# Comparing Soil Tests in Thriving vs. Dead lawn area



## Deadlawn (Sep 8, 2020)

Hi all,

Well, contrary to my screen name, my Fall 2020 seeded lawn areas were mostly a success through now. I did have one area that perished. I decided to get soil tests and compare an area that thrived to an area not too far away that perished. These were the results of my soil tests:

Thriving Grass Area:


Dead Grass Area:


Interestingly, the dead area had more organic matter than the thriving area. The dead area also have significantly higher levels of nutrients as well, though nitrogen was pretty much the same, Sunlight is about the same. Now yes, I know this is pretty unscientific. After all, porosity below the tested area is an unknown, so it could very well be an issue with soil in the dead area draining faster.

Does anybody here have some clues about what's going on or do you think it's coincidence?

Thanks in advance!


----------



## ceriano (Oct 6, 2021)

Sprinkle coverage, maybe?


----------



## Lawn Whisperer (Feb 15, 2021)

There is nothing in the soil test results that would indicate the different growth results that you are having. I would look into the amount of sunlight direction, water, soil density, or possibly contamination from chemicals or nearby landscapes. Pics, description, history of applications of the trouble areas can help identify the problem.


----------



## Deadlawn (Sep 8, 2020)

Lawn Whisperer said:


> There is nothing in the soil test results that would indicate the different growth results that you are having. I would look into the amount of sunlight direction, water, soil density, or possibly contamination from chemicals or nearby landscapes. Pics, description, history of applications of the trouble areas can help identify the problem.


Hi and thanks for the reply. Sunlight is full sun on both areas. I used an oscillating sprinkler to irrigate when we didn't get at least an inch of rain per week.
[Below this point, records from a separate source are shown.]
-- ==== Sys2Proof/Machine/Display.lean ====
section
/-! DEFINITION. spec/45_display.md: clear screen and sprite draw. -/

namespace Sys2Proof.Machine

/-- CLS (R190): clear, then notify; VF is unchanged. -/
def execCls (s : State) : Result := .next ({ s with fb := Frame.blank } : State).notify

/-- What the draw makes of FB and of the collision flag, with the rows whose byte exists: coordinates from the registers
before VF is reset (R193), the flag from 0 (R192). -/
def State.composed (s : State) (x y n : Nibble) : Frame × Bool :=
  composeSprite (s.spriteColumn x) (s.spriteRow y) (s.readBytes s.i.toNat n.toNat) (s.fb, false)

/-- VF after a draw stopped by DATA_OUT_OF_RANGE: its old value or one of the two the rule writes, the 0 of the reset and
the flag so far (R215, R192; log 8). Items 2048 and 2049 follow the pixels. -/
def State.vfAfterStoppedDraw (s : State) (collided : Bool) : Byte :=
  if Config.holdsNew s.draws 2048 then flagByte (collided && Config.holdsNew s.draws 2049) else s.reg vf

/-- DRW Vx, Vy, nibble (R191 to R198): all N rows are read, clipped or not (R196); one notification at the end. -/
def execDrw (x y n : Nibble) (s : State) : Result :=
  let out := s.composed x y n
  match firstOutOfRange s.i.toNat n.toNat with
  | none => .next (({ s with fb := out.1 } : State).setReg vf (flagByte out.2)).notify
  | some bad =>
    .next ((({ s with fb := Frame.blend (Config.holdsNew s.draws) s.fb out.1 } : State).setReg vf
      (s.vfAfterStoppedDraw out.2)).raiseData bad)

end Sys2Proof.Machine
end

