-- ==== Sys2Proof/Machine/TimersInput.lean ====
section
/-! DEFINITION. spec/44_timers_input.md: timer access and the key wait; the tick of spec/60_exceptions.md R220. -/

namespace Sys2Proof.Machine

/-- LD Vx, DT (R180). -/
def execLdVxDt (x : Nibble) (s : State) : Result := .next (s.setReg x s.dt)

/-- LD DT, Vx (R181). -/
def execLdDtVx (x : Nibble) (s : State) : Result := .next { s with dt := s.reg x }

/-- LD ST, Vx (R182). -/
def execLdStVx (x : Nibble) (s : State) : Result := .next { s with st := s.reg x }

/-- LD Vx, K (R183): the engine waits; the key is written by the host's answer (R184). -/
def execLdVxK (x : Nibble) (s : State) : Result := .next { s with status := .waitKey x }

/-- The host's answer to a wait (R184): V[x] <- k and RUNNING. An answer nobody waits for changes nothing (log 12). -/
def State.answerKey (s : State) (key : Nibble) : State :=
  match s.status with
  | .waitKey x => { s.setReg x (key.setWidth 8) with status := .running }
  | .running | .notifyPending _ | .halted => s

/-- if T > 0 then T <- T - 1 (R220). -/
def tick (t : Byte) : Byte := if t = 0 then 0 else t - 1

end Sys2Proof.Machine
end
One thing to note is that area was at the edge of the irrigated area, so may not have had as much water as the rest of the area. Overall, we got sufficient rain here last summer UNTIL I went on vacation for 3 weeks and coincidentally got no rain for that period! Most areas that browned out recovered with irrigation, but that area perished.

Scoop density in soils are shown in soil tests - 1.32g/cc in thriving area, 1.18g/cc in dead area. The surface soil in the dead area appears "powdery" while the surface soil in the thriving area seems like it has ample moisture.

I don't use chemicals - no herbicides or pesticides. The only thing I applied in the past year was dolomitic lime and some organic lawn fertilizer in Fall 2020 which was 8-0-5. Then I applied calcitic lime in early Spring 2021. This fall, I applied gypsum because my calcium and sulfur were low, but my pH is fine now.


----------



## Lawn Whisperer (Feb 15, 2021)

Deadlawn said:


> … last summer UNTIL I went on vacation for 3 weeks and coincidentally got no rain for that period! Most areas that browned out recovered with irrigation, but that area perished.
> 
> Scoop density in soils are shown in soil tests - 1.32g/cc in thriving area, 1.18g/cc in dead area. The surface soil in the dead area appears "powdery" while the surface soil in the thriving area seems like it has ample moisture.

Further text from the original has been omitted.